Stage 2. Ah, that first blush of nausea.

Stage 3. Ah, that first ontological SLAM of responsibility.

Stage 4. Ah, that second SLAM, often occurring during the post-birth realization
that comes over you when they make you take that big burrito home.

Stage 5. Ah, those first 5000 diapers.

Stage 6. Ah, that partial realization of life as you know it ending forever.

Stage 7. Full realization.

Note that some parents reach Stage 7 within moments of learning that they are to become parents, while others take more time before all their gray matter is loosed from their skulls, roasted and returned to their cranial vaults. This form of parenting freak-out catatonia (PFOC) can last for several years -- often occurring beneath the surface -- but is esp. prevalent during the toddler/tween/teen/post-college-moving-back-in decades that oddly stretch out
for something like 160 years (or 900 years subjective).

Stage 8. Night-terror parenting flashbacks.

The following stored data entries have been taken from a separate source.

theorem witness_StepKeepsOccupiedSetProtected :
    pair.coordinated ∧ ∃ t, step pair = .next t := by
  refine ⟨⟨⟨?_, ?_, ?_⟩, ?_, ?_, ?_, ?_, ?_⟩, _, rfl⟩
  · rw [pair_occupied]
    have h : ∀ a, a ∈ pair.occupied → ∀ b, b ∈ pair.occupied → pair.engine.prof.apart a b := by
      rw [pair_occupied]
      unfold Profile.apart
      decide +kernel
    rw [pair_occupied] at h
    exact fun a b ha hb => h a ha b hb
  · have three : ∀ a, a ∈ pair.occupied → ∀ b, b ∈ pair.occupied → ∀ v, v ∈ pair.occupied →
        linksDiffer [a, b, v] = false := by
      rw [pair_occupied]
      decide
    have four : ∀ a, a ∈ pair.occupied → ∀ b, b ∈ pair.occupied → ∀ d, d ∈ pair.occupied →
        ∀ v, v ∈ pair.occupied → linksDiffer [a, b, d, v] = false := by
      rw [pair_occupied]
      decide
    exact fun a b d v ha hb hd hv =>
      ⟨fun c => absurd c (by simp [three a ha b hb v hv]),
        fun c => absurd c (by simp [four a ha b hb d hd v hv]),
        fun _ c => absurd c (by simp [three a ha b hb v hv])⟩
  · rw [pair_occupied]
    unfold Engine.inBounds
    decide +kernel
  · intro h; cases h
  · intro j h; cases h
  · decide
  · intro h _
    have small : ∀ i, i < 160 → (pair.link i).target = none := by decide +kernel
    rcases Nat.lt_or_ge h 160 with c | c
    · exact small h c
    · have : pair.links.rows.length ≤ h := by rw [pair.links.size]; exact c
      simp [State.link, Tab.get, List.getD_eq_getElem?_getD, List.getElem?_eq_none this, Link.free]
  · intro occ trial failures h; cases h

end Sys2Proof.Tests
end

section
/-! The fixed-size tables read entry by entry, and what the scans over the tables of the state find:
records, spares, carriers. -/

namespace Sys2Proof

variable {n : Nat} {α : Type}

theorem Tab.rows_eq (t : Tab n α) (d : α) : t.rows = (List.range n).map fun i => t.get i d := by
  apply List.ext_getElem
  · simp [t.size]
  · intro i hi _
    simp [Tab.get, List.getD_eq_getElem?_getD, List.getElem?_eq_getElem hi]

theorem Tab.entries_eq (t : Tab n α) (d : α) :
    t.entries = (List.range n).map fun i => (t.get i d, i) := by
  apply List.ext_getElem
  · simp [Tab.entries, t.size]
  · intro i hi _
    have hi' : i < t.rows.length := by simpa [Tab.entries] using hi
    simp [Tab.entries, Tab.get, List.getD_eq_getElem?_getD, List.getElem?_eq_getElem hi']

theorem Tab.countP_rows (t : Tab n α) (d : α) (p : α → Bool) :
    t.rows.countP p = (List.range n).countP fun i => p (t.get i d) := by
  rw [t.rows_eq d, List.countP_map]; rfl

end Sys2Proof

namespace Sys2Proof.Machine

open Sys2Proof

theorem State.findLink_eq (s : State) (p : Link → Bool) :
    s.findLink p = (List.range 160).find? fun h => p (s.link h) := by
  rw [State.findLink, s.links.entries_eq Link.free, List.find?_map, Option.map_map]
  exact Option.map_id'

theorem State.findLink_eq_none_iff (s : State) (p : Link → Bool) :
    s.findLink p = none ↔ ∀ h, h < 160 → p (s.link h) = false := by
  simp [State.findLink_eq, List.find?_eq_none]

theorem State.occupied_eq (s : State) :
    s.occupied = (List.range 160).flatMap fun h => (s.link h).members s.engine.prof h := by
  rw [State.occupied, s.links.entries_eq Link.free, List.flatMap_map]; rfl

/-- The carriers held do not depend on what a transmitter's start may write (R172). -/
theorem Link.members_lasting (p : Profile) (h : Nat) (l : Link) :
    l.lasting.members p h = l.members p h := rfl

theorem State.occupied_congr {s t : State} (hl : ∀ h, (t.link h).lasting = (s.link h).lasting)
    (hp : t.engine.profile = s.engine.profile) : t.occupied = s.occupied := by
  have members : ∀ h, (t.link h).members t.engine.prof h = (s.link h).members s.engine.prof h := by
    intro h
    rw [← Link.members_lasting, hl, Link.members_lasting, Engine.prof, hp, Engine.prof]
  simp only [State.occupied_eq, members]

theorem Pool.spares_eq (p : Pool) :
    p.spares = (List.range 32).filterMap fun i => (p.slots.get i none).map fun sp => (sp, i) := by
  rw [Pool.spares, p.slots.entries_eq none, List.filterMap_map]; rfl

theorem Pool.mem_spares (p : Pool) (sp : Spare) (i : Nat) :
    (sp, i) ∈ p.spares ↔ p.slots.get i none = some sp := by
  simp only [Pool.spares_eq, List.mem_filterMap, List.mem_range, Option.map_eq_some_iff, Prod.mk.injEq]
  constructor
  · rintro ⟨_, _, _, e, rfl, rfl⟩
    exact e
  · intro e
    exact ⟨i, Tab.lt_of_get_some e, sp, e, rfl, rfl⟩

theorem Pool.spares_length (p : Pool) : p.spares.length = p.slots.rows.countP (·.isSome) := by
  simp [Pool.spares_eq, List.length_filterMap_eq_countP, p.slots.countP_rows none]

theorem Pool.count_eq (p : Pool) (st : SpareStatus) :
    p.count st = p.slots.rows.countP fun x => x.any fun sp => sp.status == st := by
  rw [Pool.count, Pool.spares_eq, List.filter_filterMap, List.length_filterMap_eq_countP,
    p.slots.countP_rows none]
  congr 1
  funext i
  cases p.slots.get i none <;> simp [Option.filter_some]
  split <;> simp_all

/-- Only the slots count for the spares of a status. -/
theorem Pool.count_congr {p q : Pool} (h : q.slots = p.slots) (st : SpareStatus) :
    q.count st = p.count st := by
  rw [Pool.count_eq, Pool.count_eq, h]

/-- Every slot is free or holds a spare of one of the three statuses. -/
theorem Pool.counts_add_up (p : Pool) :
    p.count .clear + p.count .unchecked + p.count .spoiled = p.spares.length := by
  simp only [Pool.count_eq, Pool.spares_length]
  generalize p.slots.rows = l
  induction l with
  | nil => rfl
  | cons x xs ih =>
    simp only [List.countP_cons]
    cases x with
    | none => simpa using ih
    | some sp => cases h : sp.status <;> simp [h] <;> omega

theorem Pool.free_add_spares (p : Pool) :
    p.slots.rows.countP (·.isNone) + p.spares.length = 32 := by
  rw [Pool.spares_length]
  have all := List.length_eq_countP_add_countP (fun x : Option Spare => x.isNone) (l := p.slots.rows)
  simpa [p.slots.size, Option.ne_none_iff_isSome] using all.symm

end Sys2Proof.Machine
end

section
/-! How requests are taken by a part that is not CONFIGURED, and by a lookup (R8, R9, R181). -/

namespace Sys2Proof.Machine

open Sys2Proof

/-- A request goes through `State.take` under its own code, but for one whose code is unknown. Only LOAD
PROFILE and READ SUMMARY reach their owner in both configured states (R8). -/
theorem request_taken {c : Instr} {n : Nat} {ok : Bool} (h : c.request = some (n, ok)) :
    c = .unrecognisedRequest n ∨
      ∃ (α : Type) (b : ReqBody α) (own : α → State → Answer), b.lengthOk = ok
        ∧ ∀ s, exec c s = .next (s.take n (n == 1 || n == 48) b own) := by
  cases c
  all_goals cases h
  case unrecognisedRequest => exact .inl rfl
  all_goals exact .inr ⟨_, _, _, rfl, fun _ => rfl⟩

These are typically a razorblade-bannister montage of child-rearing fears,  doubts and miscellaneous self-loathing -- in those rare moments where you can actually get some sleep -- salted with images of projectile vomit, poop-on-the-ceiling, Force 5 Tantrums, DefCon 1 sibling rivalry, property damage and social deviancy, as well as other catatonia-inducing parenting witness and responsibility. Basically, normal kid stuff.
This can go on for years, and often does, until...

Stage 9. The full-on ontological weight and lifetime responsibility of what you've done -- and the fact that YOU did it to yourself -- often accompanied by lifelong family tree hierarchy/parenting reality bursts, family get-together reminiscences, cognizance of repeated parental patterning (reminders that you're exactly the same as your parents), and of course the rooted notion that this existential road re-surfacing will pave your kids' lives, and their kids', and probably won't end even after your death, which may explain ghosts and hauntings, the living dead and other relatives,
but is mercifully beyond the meager scope of this illustrated guide.

(PARENTHOOD PALLIATIVE: Watch, "Roseanne" reruns. They really seem to help.)